To construct expression plasmids for the mutants, site-directed mutagenesis on the Symfoil-4P in pET-21a vector (Brych et al., 2001[Brych, S. R., Blaber, S. I., Logan, T. M. & Blaber, M. (2001). Protein Sci. 10, 2587-2599.]) was achieved by using polymerase chain reaction (PCR). PrimeStar Max DNA polymerase (Takara Bio) was used for the PCR. The PCR products were transfected into Escherichia coli HST08 strain without ligation (Takara Bio). Primers used for PCR are listed in Table 1[link]. For creation of Symfoil-SG and QG, subcloning of the PCR product was repeated three times. In the first reaction, Asn100 was replaced with serine or glutamine. In the secondary reaction, Asn58 was replaced with serine or glutamine. Finally, primers of Cdel_F and Cdel_R were used for deletion of C-terminal three amino acids. The resulting amino acid sequences of Symfoil-QG and Symfoil-SG are shown in Fig. 1[link]. For preparation of the expression plasmid of His-Symfoil-II, the plasmid template of Symfoil-QG was amplified by using primers N_delQG_F and N_delQG_R as listed in Table 1[link]. The DNA sequences of the coding region in all plasmids constructed here were confirmed by using ABI Prism 310 DNA sequencer (Applied Biosystems).

Table 1
Primers used for site-directed mutagenesis

Mutation Name of primer Sequence
N58S SG_Site1_F AAGGCAGTGGTGAAGTTCTG
SG_Site1_R CTTCACCACTGCCTTCCGGG
N58Q QG_Site1_F CGGAAGGCCAGGGTGAAGTTCTG
QG_Site1_R CACCCTGGCCTTCCGGGGAG
N100S SG_Site2_F AGGGTAGCGGCGAGGTACTC
SG_Site2_R CCTCGCCGCTACCCTCAGGG
N100Q QG_Site2_F CTGAGGGTCAGGGCGAGGTACTC
QG_Site2_R CGCCCTGACCCTCAGGGGAA
Deletion Cdel_F GTCGACAAGCTTGCGGCCGCACTCGAGCACCACCACCACCACCACTGA
Cdel_R CGCAAGCTTGTCGACTTAGCCCTGTCACTCTGGGCTAATCTGGAAT
Symfoil-II N_delQG_F CCGCGCGGTCAAGGTGAAGTGCT­TCTTAAGAGCACTGAAACCGG­CCAG
N_delQG_R ACCTTGACCGCGCGGCACCAGATG­GTGATGGTGATGGTGCATATGTATATC
[Figure 1]
Figure 1
Sequence alignment of Symfoil proteins. Mutated sites are boxed. The arrow indicates the thrombin cleavage site newly introduced in Symfoil-II.

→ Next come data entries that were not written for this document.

-- ==== Sys2Proof/Machine/State.lean ====
section
/-! DEFINITION. The state of one machine instance (R20), the reasons a step can stop, and the state right after `Reset`. -/

namespace Sys2Proof.Machine

/-- The four fatal conditions of Table 60-1 (R170). A step that stops with one is SAFE: the spec ends the run there
(R171 to R176) and the fault carries no state. -/
inductive Fault where
  /-- Code 1 (R171). Raised by the fetch when `PC > 0xFFE`, and by `DXYN`, `FX33`, `FX55`, `FX65` when a byte they
  access lies above 0xFFF. Safe. -/
  | addressOutOfRange
  /-- Code 2 (R172). Raised by `2NNN` when the stack is full. Safe. -/
  | stackOverflow
  /-- Code 3 (R173). Raised by `00EE` when the stack is empty. Safe. -/
  | stackUnderflow
  /-- Code 4 (R174, R198). Reported by the host operation `LoadProgram`, never raised by a step: a refused load
  leaves the machine as it was. Safe. -/
  | programTooLarge
  deriving DecidableEq, Repr

/-- Why a step gives no meaning. -/
inductive Refusal where
  /-- An instruction the model has no meaning for yet, by its mnemonic. No arm of `exec` answers with it. Safe. -/
  | notModelled (mnemonic : String)
  deriving DecidableEq, Repr

/-- The execution mode (R30). -/
inductive Mode where
  /-- Normal fetch, decode, execute. -/
  | running
  /-- Entered by `FX0A`, left by `KeyEvent` or `Reset`; it holds the target register (R163, R164, R190). -/
  | awaitingKey (r : Reg)
  /-- A fatal condition has ended the instance; only `Reset` leaves it (R176, R177). -/
  | faulted (cause : Fault)
  deriving DecidableEq, Repr

/-- What the last operation told the host besides the state (R35, R97, R156, R198; log entries 11 and 32). No instruction
reads it. -/
inductive Report where
  /-- The operation completed, or had no effect because the machine is faulted (log entry 32). -/
  | completed
  /-- The operation was a `Cycle` that executed `00E0` or `DXYN` (R156). -/
  | frameUpdated
  /-- The operation was refused with this cause and changed nothing (R198). -/
  | failed (cause : Fault)
  deriving DecidableEq, Repr

/-- The five operations of Table 40-1, each invoked by the host (R90). -/
inductive HostOp where
  /-- R195. -/
  | reset
  /-- R197, R198. -/
  | loadProgram (bytes : List Byte)
  /-- R91 to R97. -/
  | cycle
  /-- R182. -/
  | tickTimers
  /-- R164; the key number is 0 to 15 by its type. -/
  | keyEvent (k : Key)
  deriving DecidableEq, Repr

/-- The host's side, the second agent (R11, R33): which operations it invokes and what it answers. It is the model's
own, not the spec's (log entries 7 to 9).
* `script`: the operations still to come, the next one first; where it is empty the host invokes `Cycle`.
* `randomIn`, `keyIn`: the answers to the next queries, where the state fixes them.
* `draws`: how many queries have been answered, which numbers the free values. -/
structure Env where
  script   : List HostOp
  randomIn : List Byte
  keyIn    : List Bool
  draws    : Nat
  deriving DecidableEq, Repr

/-- The state (R20): the spec's record, then the model's own `report`, `cfg` and `env`.
* `v`: the registers `V0` to `VF` (R21, R22).  * `i`: `I` (R23).  * `pc`: `PC` (R24).
* `depth`: the number of live stack entries, `SP + 1` (R26; log entry 21).  * `stack`: `STACK` (R27).
* `dt`, `st`: the two timers (R28, R29).  * `mode`: `MODE` (R30).
* `mem`: `MEM` (R31).  * `fb`: `FB` (R32).
* `report`: what the last operation told the host (R35; log entry 11).  * `cfg`: the configuration, which no
  step changes (R4; log entry 17). -/
structure State where
  v      : Vector Byte 16
  i      : Word
  pc     : Word
  depth  : Fin 17
  stack  : Vector Word 16
  dt     : Byte
  st     : Byte
  mode   : Mode
  mem    : Memory
  fb     : FrameBuffer
  report : Report
  cfg    : Config
  env    : Env
  deriving DecidableEq, Repr

/-- The three outcomes of a step or of a meaning. -/
abbrev Result := Host.Outcome State Fault Refusal

/-- The machine right after `Reset` with the parameters' default values (R37, R195). `v`, `i`, `stack`, `fb` and the
memory outside the font are values the model names (log entries 1 to 5); the host has nothing scripted. -/
def State.reset : State where
  v      := Vector.replicate 16 0
  i      := 0
  pc     := 0x200
  depth  := 0
  stack  := Vector.replicate 16 0
  dt     := 0
  st     := 0
  mode   := .running
  mem    := []
  fb     := FrameBuffer.blank
  report := .completed
  cfg    := Config.standard
  env    := { script := [], randomIn := [], keyIn := [], draws := 0 }

end Sys2Proof.Machine
end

2.2. Expression and purification

Synthetic polynucleotides coding Symfoil-SG, Symfoil-QG and His-Symfoil-II were expressed using the pET21a(+) plasmid/BL21(DE3) Escherichia coli host expression system (Merck). Expression of mutant Symfol proteins followed previously described procedures (Lee & Blaber, 2011[Lee, J. & Blaber, M. (2011). Proc. Natl Acad. Sci. USA, 108, 126-130.]). The cells were resuspended in buffer A [50 mM potassium phosphate buffer (pH 7.5) containing 0.1 M NaCl] and sonicated. The resultant crude protein solutions were centrifuged at 12000×g for 20 min. The obtained supernatants were dialyzed against buffer A, and were applied to a HisTrap FF column (5 ml) (GE-Healthcare) equilibrated by buffer A. The column was washed by buffer A containing 20 mM imidazole and eluted by a step gradient of 250 mM imidazole. The eluted fractions were dialyzed against buffer A and passed through a HiTrap Heparin HP column (5 ml) (GE-Healthcare) equilibrated by buffer A to remove impurities. The flow-through fractions were collected, and loaded onto a ResourceQ column (3 ml) (GE-Healthcare) equilibrated by buffer A. Elution from the ResourceQ column was achieved by a linear gradient of NaCl.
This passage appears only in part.